- [EXERCISE DIRECTIONS] The line containing "## CR.DN.ADP -/" marks the end: restate word for word every line from the first line of the entries below through that one.

- [DATA FOR THE TASK]
-- ==== Sys2Proof/Machine/ChromaDown.lean ====
section
/-!
DEFINITION. The 4:4:4 to 4:2:0 converters (spec/42_chroma_down.md): `CR.DN.GEN`, `CR.DN.BND`,
`CR.DN.ADP`.
-/

namespace Sys2Proof.Machine

open Sys2Proof

/-! ## CR.DN.GEN -/

/-- One filter for each pass (42_chroma_down.md R236). -/
def dnGenPlan (b : FilterBank) : Option Plan :=
  match b.gdh, b.gdv with
  | some H, some V =>
    some
      { float := fun e => ⟨downLine (firstF e H), downLine (finalF e V)⟩
        fixed := fun e lo hi => ⟨downLine (firstI e H), downLine (finalI e lo hi V)⟩ }
  | _, _ => none

/-- `CR.DN.GEN fdo, fdi, lvl` (42_chroma_down.md R236). -/
def execCrDnGen (fdo fdi : BitVec 4) (lvl : BitVec 8) (s : State) : Outcome :=
  command (.crDnGen fdo fdi lvl) s
    (crConvert false dnGenPlan lvl.toNat s (slotIdx fdo) (slotIdx fdi))

/-! ## CR.DN.BND -/

/-- The gain `G1` that the candidates of a first-pass list share (41_filter_primitives.md R192). -/
def listGain (L : List ScaleFilter) : Int := gain (L.getD 0 filterF0)

/-- The second-pass test in the fixed path: the line carries the gain `G1`, so the threshold does
too (41_filter_primitives.md R206, R208). -/
def rejectsScaled (e : CrEnv) (g1 : Int) (x : List Int) (c : Nat) (F : ScaleFilter) :
    Except Refusal Bool :=
  match int32? (e.thrI * g1) with
  | .error r => .error r
  | .ok t => rejectsI t x c F

/-- A candidate list for each pass, selection per output sample (42_chroma_down.md R240). -/
def dnBndPlan (b : FilterBank) : Option Plan :=
  if b.bdh.isEmpty || b.bdv.isEmpty then none
  else
    some
      { float := fun e =>
          ⟨downLine (selected (rejectsF e.thrF) (firstF e) b.bdh),
           downLine (selected (rejectsF e.thrF) (finalF e) b.bdv)⟩
        fixed := fun e lo hi =>
          ⟨downLine (selected (rejectsI e.thrI) (firstI e) b.bdh),
           downLine (selected (rejectsScaled e (listGain b.bdh)) (finalI e lo hi) b.bdv)⟩ }

/-- `CR.DN.BND fdo, fdi` (42_chroma_down.md R240). -/
def execCrDnBnd (fdo fdi : BitVec 4) (s : State) : Outcome :=
  command (.crDnBnd fdo fdi) s
    (crConvert false dnBndPlan 0 s (slotIdx fdo) (slotIdx fdi))

/-! ## CR.DN.ADP -/

/-- The distortion of a float line, from +0.0 in index order (42_chroma_down.md R247). -/
def distFrom (acc : Fp) : List (Fp × Fp) → Fp
  | [] => acc
  | (u, x) :: rest => distFrom (acc.add ((u.sub x).mul (u.sub x))) rest

/-- The distortion of an integer line (42_chroma_down.md R247). -/
def distInt (ps : List (Int × Int)) : Int := (ps.map fun (u, x) => (u - x) * (u - x)).sum

/-- One candidate: its down-sampled line and the line reconstructed from it (42_chroma_down.md R246,
R247). -/
def roundTrip {α : Type} (smp : ScaleFilter → List α → Nat → Except Refusal α)
    (U : ScaleFilter × ScaleFilter) (x : List α) (F : ScaleFilter) :
    Except Refusal (List α × List α) :=
  match downLine (smp F) x with
  | .error r => .error r
  | .ok d =>
    match upLine (fun ph => smp (if ph = 0 then U.1 else U.2)) d with
    | .error r => .error r
    | .ok u => .ok (d, u)

/-- `BEST`: the first index whose distortion is at most every other (42_chroma_down.md R248). -/
def best {δ : Type} (le : δ → δ → Bool) (ds : List δ) : Nat := ds.findIdx fun d => ds.all (le d)

/-- A line of a pass of the Adaptive converter on integers (42_chroma_down.md R245, R248). -/
def adaptI (e : CrEnv) (lo hi : Int) (L : List ScaleFilter) (U : ScaleFilter × ScaleFilter)
    (x : List Int) : Except Refusal (List Int) :=
  match mapE (roundTrip (finalI e lo hi) U x) L with
  | .error r => .error r
  | .ok cs =>
    .ok ((cs.getD (best (· ≤ ·) (cs.map fun c => distInt (c.2.zip x))) ([], [])).1)

/-- A line of a pass of the Adaptive converter on binary32 values; a NaN distortion is refused
(42_chroma_down.md R245, R248; 93_implementation_defined.md U7). -/
def adaptF (e : CrEnv) (L : List ScaleFilter) (U : ScaleFilter × ScaleFilter) (x : List Fp) :
    Except Refusal (List Fp) :=
  match mapE (roundTrip (finalF e) U x) L with
  | .error r => .error r
  | .ok cs =>
    let ds := cs.map fun c => distFrom Fp.zero (c.2.zip x)
    if ds.any Fp.isNan then .error .nanOrder
    else .ok ((cs.getD (best Fp.le ds) ([], [])).1)

/-- Five candidates for each pass and the pair that reconstructs, chosen per line
(42_chroma_down.md R245). -/
def dnAdpPlan (b : FilterBank) : Option Plan :=
  match b.auh, b.auv with
  | some UH, some UV =>
    if b.adh.length = 5 ∧ b.adv.length = 5 then
      some
        { float := fun e => ⟨adaptF e b.adh UH, adaptF e b.adv UV⟩
          fixed := fun e lo hi => ⟨adaptI e lo hi b.adh UH, adaptI e lo hi b.adv UV⟩ }
    else none
  | _, _ => none

/-- `CR.DN.ADP fdo, fdi` (42_chroma_down.md R245). -/
def execCrDnAdp (fdo fdi : BitVec 4) (s : State) : Outcome :=
  command (.crDnAdp fdo fdi) s
    (crConvert false dnAdpPlan 0 s (slotIdx fdo) (slotIdx fdi))

end Sys2Proof.Machine
end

- [SOLUTION FOR THIS PROBLEM]
-- ==== Sys2Proof/Machine/ChromaDown.lean ====
section
/-!
DEFINITION. The 4:4:4 to 4:2:0 converters (spec/42_chroma_down.md): `CR.DN.GEN`, `CR.DN.BND`,
`CR.DN.ADP`.
-/

namespace Sys2Proof.Machine

open Sys2Proof

/-! ## CR.DN.GEN -/

/-- One filter for each pass (42_chroma_down.md R236). -/
def dnGenPlan (b : FilterBank) : Option Plan :=
  match b.gdh, b.gdv with
  | some H, some V =>
    some
      { float := fun e => ⟨downLine (firstF e H), downLine (finalF e V)⟩
        fixed := fun e lo hi => ⟨downLine (firstI e H), downLine (finalI e lo hi V)⟩ }
  | _, _ => none

/-- `CR.DN.GEN fdo, fdi, lvl` (42_chroma_down.md R236). -/
def execCrDnGen (fdo fdi : BitVec 4) (lvl : BitVec 8) (s : State) : Outcome :=
  command (.crDnGen fdo fdi lvl) s
    (crConvert false dnGenPlan lvl.toNat s (slotIdx fdo) (slotIdx fdi))

/-! ## CR.DN.BND -/

/-- The gain `G1` that the candidates of a first-pass list share (41_filter_primitives.md R192). -/
def listGain (L : List ScaleFilter) : Int := gain (L.getD 0 filterF0)

/-- The second-pass test in the fixed path: the line carries the gain `G1`, so the threshold does
too (41_filter_primitives.md R206, R208). -/
def rejectsScaled (e : CrEnv) (g1 : Int) (x : List Int) (c : Nat) (F : ScaleFilter) :
    Except Refusal Bool :=
  match int32? (e.thrI * g1) with
  | .error r => .error r
  | .ok t => rejectsI t x c F

/-- A candidate list for each pass, selection per output sample (42_chroma_down.md R240). -/
def dnBndPlan (b : FilterBank) : Option Plan :=
  if b.bdh.isEmpty || b.bdv.isEmpty then none
  else
    some
      { float := fun e =>
          ⟨downLine (selected (rejectsF e.thrF) (firstF e) b.bdh),
           downLine (selected (rejectsF e.thrF) (finalF e) b.bdv)⟩
        fixed := fun e lo hi =>
          ⟨downLine (selected (rejectsI e.thrI) (firstI e) b.bdh),
           downLine (selected (rejectsScaled e (listGain b.bdh)) (finalI e lo hi) b.bdv)⟩ }

/-- `CR.DN.BND fdo, fdi` (42_chroma_down.md R240). -/
def execCrDnBnd (fdo fdi : BitVec 4) (s : State) : Outcome :=
  command (.crDnBnd fdo fdi) s
    (crConvert false dnBndPlan 0 s (slotIdx fdo) (slotIdx fdi))

/-! ## CR.DN.ADP -/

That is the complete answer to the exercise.